Richard kept his head lowered, staring at their clasped hands. “After all I’ve done to you?”

Philip squeezed Richard’s hand. “Yes,” he said. “I love you.”

Richard looked up. His face was strained, his eyes bleak. “Show me, Philip. Please.”

It was the invitation that Philip had been waiting months—years—to hear. “Of course.”

 

“Richard Runyon’s here to see ye.”

“Shit!” William Dunlap leaned back from his ledger books, pushing his chestnut hair out of his eyes. “What the hell does he want?”

“Damned if I know.” Belle LaRue, the madam of this particular establishment and Dunlap’s occasional mistress, frowned. “He’s not a regular here, I can tell ye that. Came once and mauled Gilly pretty bad. Had to have the surgeon see to her.”

“That doesn’t surprise me.” The Rutting Stallion, being on the Thames, was one of Dunlap’s rougher whorehouses, but Runyon could be meaner than any seaman or docker. Dunlap sighed and stood. “I’d better see him. The sooner I find out what he wants, the sooner we’ll be rid of him. Where’d you stow him?”

“In the red parlor. Figured ye didn’t want anyone else to see him.”

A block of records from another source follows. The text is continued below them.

/-- The judgement of one record at the close of a window (R131, R132). -/
def judgeRec (received : Bool) (r : Option CensusRec) : Option CensusRec :=
  match r with
  | some x =>
    if isLost r then r
    else if received then some { x with miss := 0 }
    else if x.miss + 1 < Config.missLimit then some { x with miss := x.miss + 1 }
    else some { x with miss := Config.missLimit, state := .lostMissed }
  | none => none

/-- The records after the close of a window. -/
def judgedCensus (w : Window) (census : Vector (Option CensusRec) 12) : Vector (Option CensusRec) 12 :=
  Vector.ofFn fun q => judgeRec (w.received.getLsbD q) census[q]

/-- Some record became LOST between two censuses: a census change (R144). -/
def someLost (old new : Vector (Option CensusRec) 12) : Bool :=
  (List.finRange 12).any fun q => isLost new[q] && !isLost old[q]

/-- Positions that answered though their record is EMPTY or LOST (R140). -/
def answeredUnheld (w : Window) (census : Vector (Option CensusRec) 12) : BitVec 12 :=
  posSet fun q => w.received.getLsbD q && !isLiveRec census[q]

/-- The reply positions of an ADMITTED MOTION record go to the MGT for the axes it covers (R131, R113). The spec does not
say what a reply with another number of positions does; that position i goes to axis start + i, an axis without one gets
none and positions beyond the count are ignored is the model's choice (DESIGN CHOICE, log entry 44). -/
def State.handReply (z : ZoneId) (w : Window) (q : PosId) (s : State) : State :=
  match s.ports[z].census[q] with
  | some r =>
    if r.state = .admitted ∧ r.ann.cls = classByte .motion then
      forEach 8 (fun i s =>
        if r.ann.spans i then
          match (w.replies[q])[i.val - r.ann.start]? with
          | some p => s.axisReply (globalAxis z i) p
          | none => s
        else s) s
    else s
  | none => s

/-- The port's first work of a beat (R131, R148): the close of the reply window, if one is open, and the hand-over of
the reply positions, which replaces the one before (R125). A port that has no position to hand leaves its axes with none,
which is the model's choice (DESIGN CHOICE, log entry 6). -/
def State.closeWindow (z : ZoneId) (s : State) : State :=
  let s := s.onMgt (Mgt.dropReplies z)
  match s.ports[z].window with
  | none => s
  | some w =>
    let old := s.ports[z].census
    let new := judgedCensus w old
    let s := s.onPort z fun p => { p with window := none, calls := p.calls ||| answeredUnheld w old }
    let s := s.censusEvent z new none (someLost old new)
    forEach 12 (State.handReply z w) s

/-! ### Motion power (R146, R147) -/

/-- A motion-power fault makes a live MOTION record LOST with cause POWER (R146). -/
def powerLost (r : Option CensusRec) : Option CensusRec :=
  match r with
  | some x => if isLiveRec r && x.ann.cls == classByte .motion then some { x with state := .lostPower } else r
  | none => none

/-- A motion-power fault of a zone (R146), as one event. -/
def State.powerFaultEvent (z : ZoneId) (s : State) : State :=
  let old := s.ports[z].census
  let new : Vector (Option CensusRec) 12 := Vector.ofFn fun q => powerLost old[q]
  let s := if s.ports[z].powerOff.isNone then s.censusEvent z new none (someLost old new) else s
  let s := s.powerFaultStart z
  let s := s.onPort z fun p => { p with powerOff := some Config.holdOffBeats, senseFault := true }
  s.raisePowerFault z

/-- The power comes back: ZPWRn on, motion power ON, the end of the fault to the MGT (R147). -/
def State.powerOn (z : ZoneId) (s : State) : State := (s.onPort z fun p => { p with powerOff := none }).powerFaultEnd z

/-- One beat's hold-off work on a sense sample of OK (R147). -/
def State.holdOffBeat (z : ZoneId) (s : State) : State :=
  match s.ports[z].powerOff with
  | none => s
  | some n => if n ≤ 1 then s.powerOn z else s.onPort z fun p => { p with powerOff := some (n - 1) }

/-- The port samples the sense on a beat (R146, R147). -/
def State.senseBeat (z : ZoneId) (fault : Bool) (s : State) : State :=
  if fault && !s.ports[z].senseFault then s.powerFaultEvent z
  else if fault then s.onPort z fun p => { p with powerOff := p.powerOff.map fun _ => Config.holdOffBeats }
  else (s.holdOffBeat z).onPort z fun p => { p with senseFault := false }

/-- A port takes a beat (R148). The frame it forms is offered to the arbiter, which ZBUS_TRANSMIT_NEXT is. -/
def State.portBeat (z : ZoneId) (fault : Bool) (s : State) : State :=
  ((s.closeWindow z).senseBeat z fault).onPort z Port.formStep

/-! ### READ-CENSUS (R145) -/

/-- State and cause numbers of a record (Section 11.2). -/
def censusStateBytes : CensusState → List Byte
  | .admitted => [0, 0, 0]
  | .conflictCapacity => [1, 1, 0]
  | .conflictOverlap p => [1, 2] ++ put8 (p.val + 1)
  | .refusedMalformed => [2, 3, 0]
  | .refusedUnlisted => [2, 4, 0]
  | .lostMissed => [3, 5, 0]
  | .lostPower => [3, 6, 0]

/-- The position a census record returns at a place (R145, Section 11.2): 0 beyond the count and for other classes. A
MALFORMED record may have carried fewer positions than its count; the spec states no value for the others, so each is a
free value (DESIGN CHOICE, log entry 57). -/
def censusPosition (q : PosId) (a : Announce) (i : Nat) : Int :=
  if a.cls = classByte .motion ∧ i < a.count then a.positions.getD i (Config.uncarriedPosition q.val a.serial i).toInt
  else 0

/-- A census record of READ-CENSUS, 27 bytes (Section 11.2). -/
def censusBytes (q : PosId) (r : Option CensusRec) : List Byte :=
  match r with
  | none => put8 (q.val + 1) ++ List.replicate 26 0
  | some r => put8 (q.val + 1) ++ [1] ++ censusStateBytes r.state ++ put8 r.miss ++ put32 r.ann.serial ++
      put16 r.ann.maker ++ put16 r.ann.model ++ put16 r.ann.revision ++ put8 r.ann.cls ++ put8 r.ann.start ++
      put8 r.ann.count ++ (List.range 4).flatMap fun i => putI16 (censusPosition q r.ann i)

/-- What READ-CENSUS leaves in a port (R145): LOST records EMPTY, the change flag clear, ARMED. -/
def Port.censusRead (p : Port) : Port :=
  { p with census := Vector.ofFn fun q => if isLost p.census[q] then none else p.census[q], changeFlag := false, armed := true }

end Sys2Proof.Machine
end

“Exactly right, love.” Dunlap put an arm around Belle’s ample waist and took a kiss. He liked his women big, with wide fleshy hips, lovely soft bellies and thighs, and tits a man could lose himself in. His boys he liked young and skinny. Contrast, he thought as he opened the door to the red parlor, was the spice of life.

And Runyon was the rot. Dunlap had dealt with some pretty awful characters in his line of work, but Runyon was one of the worst. He took a moment to observe him.

Runyon stood by the window, peering out between the heavy red drapes. The weak morning light did not soften the sharp angles of his nose and cheekbones, nor warm his cold blue eyes. Runyon always had a whiff of madness about him, but Dunlap sensed he was closer to the brink since last he’d had the unpleasant occasion to be in his presence.